I don't believe in having humans whose job it is to do this manually - that's my take and not everyone will agree.
Benn spoke about how context can be manipulated to make data say whatever you want. There is also a big problem in the industry with lack of any context altogether making it hard to understand data. If a product is clicked on but never converts, its stock status and relative price to similar products is relevant context. In fact, without this additional metadata about the event, you can't really judge the conversion performance. This context provided by metadata is time specific too - things like price and stock status can fluctuate rapidly. Many organisations today don't collect this metadata which enables them to win with their data. Context, instead, is inferred or assumed, and requires staff "who know the business", meaning that they are the source of metadata. Analysts often have reams of metadata about seasonality, one off events, usual drivers of change... locked away in their minds.

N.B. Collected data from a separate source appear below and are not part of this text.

-- ==== Sys2Proof/Syntax.lean ====
section
/-! DEFINITION. The commands of the part: one constructor of `Instr` for each row of spec/opcode_table.json. A request
carries the payload bytes of its frame as they came (R163, R173); a plant or timer event carries what the sensor reports. -/

namespace Sys2Proof

/-- A lane of the consolidation station: an order lane 1 to 4 (index 0 to 3), or the reject lane R. -/
inductive Lane where
  | order (i : Index)
  | reject
deriving DecidableEq, Repr

/-- A byte as the receiver gets it from the line: its eight data bits, and whether its stop bit was missing (R159, R161). -/
structure LineByte where
  value : Byte
  framingError : Bool
deriving DecidableEq, Repr

/-- A debounced input of a port (R75). -/
inductive PortInput where
  | home
  | extended
  | load
  | presence (level : Fin 6)
deriving DecidableEq, Repr

/-- The commands. -/
inductive Instr where
  -- power and straps
  | powerOn
  | addressSampling (as1 as0 br1 br0 : Bool) (conversions : List (BitVec 10))
  | portRestJudgement (port : Index) (home extended load : Bool)
  -- the line
  | frameGapTimeout
  | invalidFrame (bytes : List LineByte)
  | frameNotAddressed (addr kind : Byte) (payload : List Byte)
  | unknownKind (kind : Byte) (payload : List Byte)
  | replySend
  | replyDrop (byte : Byte)
  | replyComplete
  -- requests to the link unit
  | ident (payload : List Byte)
  | status (payload : List Byte)
  | setLink (payload : List Byte)
  | ackEvents (payload : List Byte)
  | resume (broadcast : Bool) (payload : List Byte)
  | resetAll (payload : List Byte)
  -- requests to carousels, groups and profiles
  | setCarousel (payload : List Byte)
  | setGroup (payload : List Byte)
  | commission (payload : List Byte)
  | pause (broadcast : Bool) (payload : List Byte)
  | cont (broadcast : Bool) (payload : List Byte)
  | clearFaultGroup (payload : List Byte)
  | clearFaultBalance (payload : List Byte)
  | clearFaultPort (payload : List Byte)
  | clearFaultStation (payload : List Byte)
  | resetGroup (payload : List Byte)
  | balanceRead (payload : List Byte)
  -- requests to the slot map
  | mapBegin (payload : List Byte)
  | mapPut (payload : List Byte)
  | mapCommit (payload : List Byte)
  | mapRead (payload : List Byte)
  | slotQuery (payload : List Byte)
  | slotResolve (payload : List Byte)
  -- requests to the put-away unit, the order scheduler and the station
  | store (payload : List Byte)
  | storeWithdraw (payload : List Byte)
  | storeQuery (payload : List Byte)
  | orderOpen (payload : List Byte)
  | orderCancel (payload : List Byte)
  | orderQuery (payload : List Byte)
  | laneRelease (payload : List Byte)
  | setStation (payload : List Byte)
  | stationQuery (payload : List Byte)
  -- requests to the audit unit
  | auditStart (payload : List Byte)
  | auditStop (payload : List Byte)
  | auditQuery (payload : List Byte)
  | logRead (payload : List Byte)
  -- link timer
  | watchdogExpiry
  -- drive groups
  | startSlot (group : Index)
  | carrierMark (group : Index) (home : Bool)
  | encoderPulse (group : Index) (forward : Bool)
  | settleTimerExpiry (group : Index)
  | referencingSettled (group : Index)
  | stallTimerExpiry (group : Index)
  | driveFault (group : Index) (active : Bool)
  | torqueMeasurement (high period : Nat)
  | torqueVisitTimeout
  -- ports
  | shuttleInputChange (port : Index) (input : PortInput) (active : Bool)
  | insertionComplete (port : Index) (input : PortInput) (active : Bool)
  | extractionComplete (port : Index) (input : PortInput) (active : Bool)
  | infeedTagAnswer (port : Index) (answer : Option Id32)
  | infeedTagTimeout (port : Index)
  | weighingSample (port : Index) (reading : Int)
  | faceTagAnswer (port : Index) (level : Fin 6) (answer : Option Id32)
  | scanTimeout (port : Index)
  | transferTimerExpiry (port : Index)
  | storeTimeTick (ports : BitVec 4)
  -- station
  | collectorEntry
  | laneEntry (lane : Lane)
  | diversionTimeout
  | laneButton (lane : Lane)
deriving DecidableEq, Repr

end Sys2Proof
end

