-- ==== Sys2Proof/Machine/PortOps.lean ====
section
/-! DEFINITION. The shared operations of the port controllers: transfer starts through the gate (R83, R85), completions
(R84, R86), jams (R88 to R90), scans and face checks (R81, R82, R143), a taken shuttle input (R84, R86, R93), and the infeed
work with placement (R78 to R80, R98 to R102). -/

namespace Sys2Proof.Machine

open Sys2Proof

/-! ## Conditions a transfer or scan shares (R81 to R83) -/

/-- The port is at rest for new work: shuttle HOME_EMPTY (hence not FAULTED), load input clear, no scan in flight. -/
def Port.ready (port : Port) : Bool :=
  port.shuttle == .homeEmpty && !port.load && port.scan.isNone

/-- The carrier at port `x`, where its group is IDLE with k valid and the device is NORMAL (R2, R81). -/
def State.carrierAt (s : State) (x : Index) : Option Nat :=
  match s.groupOf x with
  | none => none
  | some g =>
    match s.groups.get g with
    | none => none
    | some grp =>
      if grp.state = .idle ∧ s.link.mode = .normal then grp.k.map (s.geometry g).atPort else none

/-! ## Insertion start (R83) -/

/-- The slot and mass of an insertion that may begin at a port: the record is PLACED, its carrier is at the port, and the
slot is reserved in, PLANNED, for it (R83). -/
def insertionSlot (s : State) (p : Index) : Option (Nat × Nat × Nat) :=
  if (s.ports.get p).ready then
    match s.stores.get p with
    | some r =>
      match r.state, r.chosen with
      | .placed, some (c, l) =>
        if s.carrierAt p = some c then
          match s.slot? p c l with
          | some sl =>
            match sl.reservation with
            | .inbound q _ m .planned => if q = p then some (c, l, m) else none
            | _ => none
          | none => none
        else none
      | _, _ => none
    | none => none
  else none

/-- The insertion's start once the gate has passed: E takes +m, the slot counts it, the reservation is STARTED, the record
INSERTING, the shuttle INSERTING with the Insert output raised, and its timer started (R32, R49, R83). -/
def beginInsertion (p : Index) (c l m : Nat) (s : State) : State :=
  let s := noteStart p (handMass p c (m : Int) .effective s)
  let s := s.modSlot p c l fun sl =>
    { sl with counted := m, reservation := match sl.reservation with
        | .inbound q t m' _ => .inbound q t m' .started
        | r => r }
  let s := s.modStore p fun r => { r with state := .inserting }
  let s := s.setSched { s.sched with placedOrder := s.sched.placedOrder.filter (· != p) }
  s.modPort p fun port =>
    { port with shuttle := .inserting, insertOut := true, job := some { carrier := c, level := l, leftHome := false },
                transferTimer := some s.station.settings.transferTimeout }

/-- The insertion the scheduler asks for (R83): nothing where a condition fails, BALANCE_WAIT where the gate fails. The
second component says whether it began. -/
def askInsertion (p : Index) (s : State) : State × Bool :=
  match insertionSlot s p, s.groupOf p with
  | some (c, l, m), some g =>
    if gatePasses s g c m then (beginInsertion p c l m s, true) else (failGate g p (.store p) s, false)
  | _, _ => (s, false)

/-! ## Extraction start (R85) -/

/-- The extraction's start once the gate has passed, with the Extract output raised (R33, R49, R85). -/
def beginExtraction (p : Index) (id : Id32) (seq c l m : Nat) (s : State) : State :=
  let s := noteStart p (handMass p c (-(m : Int)) .effective s)
  let s := s.modSlot p c l fun sl =>
    { sl with counted := 0, reservation := .outbound id seq .started }
  let s := s.setLine id seq .extracting
  s.modPort p fun port =>
    { port with shuttle := .extracting, extractOut := true, job := some { carrier := c, level := l, leftHome := false },
                transferTimer := some s.station.settings.transferTimeout }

I'd love for us to be in a place where lots of companies are ready to adopt metrics layers and freely buy data apps to take advantage of this... but we're not there yet with companies who aren't early adopters or innovators. The tools needed are being built, but they haven't been widely adopted yet. Companies need help to get value from these tools, and this may mean more vendors meeting these customers where they are right now, in terms of data maturity.